多度町RDF火力発電所
出典: フリー百科事典『ウィキペディア(Wikipedia)』 (2022/06/13 14:12 UTC 版)
「廃棄物固形燃料」の記事における「多度町RDF火力発電所」の解説
2003年9月に三重県桑名郡多度町(現在の桑名市)にあったRDFを燃料とした火力発電所で、RDFを貯蔵していたサイロで火災が発生した。さらに、消火活動中に爆発が発生し、消防士を含む7人が死傷した。 爆発の原因は、RDFが嫌気醗酵した結果として発生した可燃性の気体が、何らかの理由で引火したためと考えられており、クロストリジウム属の水素を産生する細菌が関わっているとされる。ただし、これには異説もある。一般的な微生物の繁殖には水分活性0.8以上が必要であり、水分活性0.6(水分14%前後)以下では通常の微生物の繁殖は阻止される。このため、含水率1%に乾燥させているサイロのRDFが微生物によって醗酵するとは考えられないとし、大気中の水分の吸着による吸着熱が原因とする説である。吸着熱は含水率の低下に伴い増大する。乾燥物の加水による温度上昇は吸着熱と凝縮潜熱(=蒸発潜熱)の差に由来し、製粉の調製(conditioning)で行う加水(damping)後の温度上昇はこれに当たる。

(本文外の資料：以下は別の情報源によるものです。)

/-- The state slots of a stream once a context is restored into it: its own where it has slots on facets, else new ones
(R159, R179). -/
def restoredSeats (s : State) (j : Nat) : List Seat :=
  if (s.stream j).resid.onFacets then (s.stream j).seats
  else (seatsFor s (s.stream j).part (s.stream j).voice (voiceStateBytes (voiceOf s (s.stream j).voice))).getD []

/-- The table of a RUN at an ADDR, which lies on this device, is the bytes `b`: what acceptance read (R259, R299). -/
abbrev TableIs (s : State) (c : Cmd) (v n : Nat) (snap b : Bytes) : Prop :=
  ((v = 0 ∨ n = 0) ∧ b = []) ∨
  (v ≠ 0 ∧ n ≠ 0 ∧ addrValid v = true ∧ mayName s c.fn v n false = true ∧ addrRemote s v = false ∧ b = snap)

/-- The whole-edge index data of member `j` at a descriptor of a RUN lie on this device or the host and read as `b`
(R87, R299, R300). -/
def IndexRead (s : State) (c : Cmd) (v : Voice) (q : InDesc × Nat) (j : Nat) (e : Nat × EdgeRec) (b : Bytes) : Prop :=
  (voiceInputs v).find? (fun x => x.1 == q.2) = some e ∧
  PlainRead s c.fn (q.1.address + j * q.1.stride) (dataBytes q.1 e.2 q.1.positions) b

/-- Every index of such data lies below the rows of the smallest table that it indexes (R87). -/
def indexesOk (v : Voice) (q : InDesc × Nat) (e : Nat × EdgeRec) (b : Bytes) : Bool :=
  (embedLimit v q.2).all fun lim => (upTo q.1.positions).all fun t => (upTo e.2.rowsF).all fun f =>
    (upTo e.2.elements).all fun ch => decide (rd b (4 * elemOffset e.2 q.1.positions f t ch) 4 < lim)

/-- The bytes at the completion queue's tail that the first `n` entries of a ring's coalescer make (R263, R265). -/
def burstBytes (q : Ring) (n : Nat) : Bytes := (q.coalescer.take n).flatMap fun e => entryBytes e q.phase

/-- The write of `n` entries at the tail of a completion queue succeeds and leaves the memories of `w`: the queue lies
in host memory, or in memory of this device that the function may write (R251, R265). -/
def BurstLands (s : State) (f r n : Nat) (w : State) : Prop :=
  let q := s.ring f r
  let a := baseAddr q.cqBase + 32 * q.cqTail.toNat
  let b := burstBytes q n
  baseLocal q.cqBase = false ∧ hostFails s a b.length = false ∧ w = hostStore s f a b false ∨
  baseLocal q.cqBase = true ∧ (inOwnRange s f a b.length || inOwnWindow f a b.length) = true ∧
    localWrite s a b false = (w, true)

/-! ### Resets -/

/-- From `s` to `t` a warm reset has happened: every item that R407 gives it is at its reset value, and memory, fuses,
flash, straps, CYCLE_COUNT and the fatal record are kept (R402, R407, R411). -/
structure WarmReset (s t : State) : Prop where
  rings : t.rings = []
  cmds : t.cmds = []
  runs : t.runs = []
  parts : t.parts = []
  prisms : t.prisms = []
  facets : t.facets = []
  streams : t.streams = []
  models : t.models = []
  ports : t.ports = []
  tiers : t.t1 = [] ∧ t.t2 = []
  ranges : t.ranges = []
  vertex : t.vertex = { noted := t.vertex.noted, captures := s.vertex.captures }
  cache : t.cache = {}
  cap : t.clk.capW = 650 ∧ t.clk.nextCap = none
  boot : t.clk.ready = false ∧ ∀ p, (t.prism p).gated = true
  debug : t.sec.debugLevel = 0
  interrupts : ∀ f, (t.func f).summaryEn = 0
  memory : t.mem = s.mem ∧ t.poison = s.poison ∧ t.memc.stored = s.memc.stored
  fatal : t.fatal = s.fatal
  cycles : t.ident.cycleCount = s.ident.cycleCount ∧ t.ident.trayPos = s.ident.trayPos
  fuses : t.sec.made = s.sec.made ∧ t.sec.ownerRows = s.sec.ownerRows ∧ t.sec.policy = s.sec.policy ∧
    t.sec.counter = s.sec.counter
  flash : t.sec.slotA = s.sec.slotA ∧ t.sec.slotB = s.sec.slotB

end Machine

end Sys2Proof
end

また異なった含水率物質の混合による発熱は含水率の差による吸着熱の差に由来する。 この爆発後もサイロのRDFは緩やかに燃え続けたため、サイロを解体せざるを得ず、結果的に一時操業中止に追い込まれた。 その後、安全対策のために施設改修および品質管理マニュアルを整備し、試運転を経て、2004年9月に運転を再開した。また、焼失したアトラス式サイロに代わり、屋内式開放型ピット方式の新たなRDF貯蔵槽を整備し、2006年8月から貯蔵槽の運用も開始した。なお、この施設は2021年まで運用する予定だったものの、2019年に運転中止が決定し、2019年9月に発電を停止した。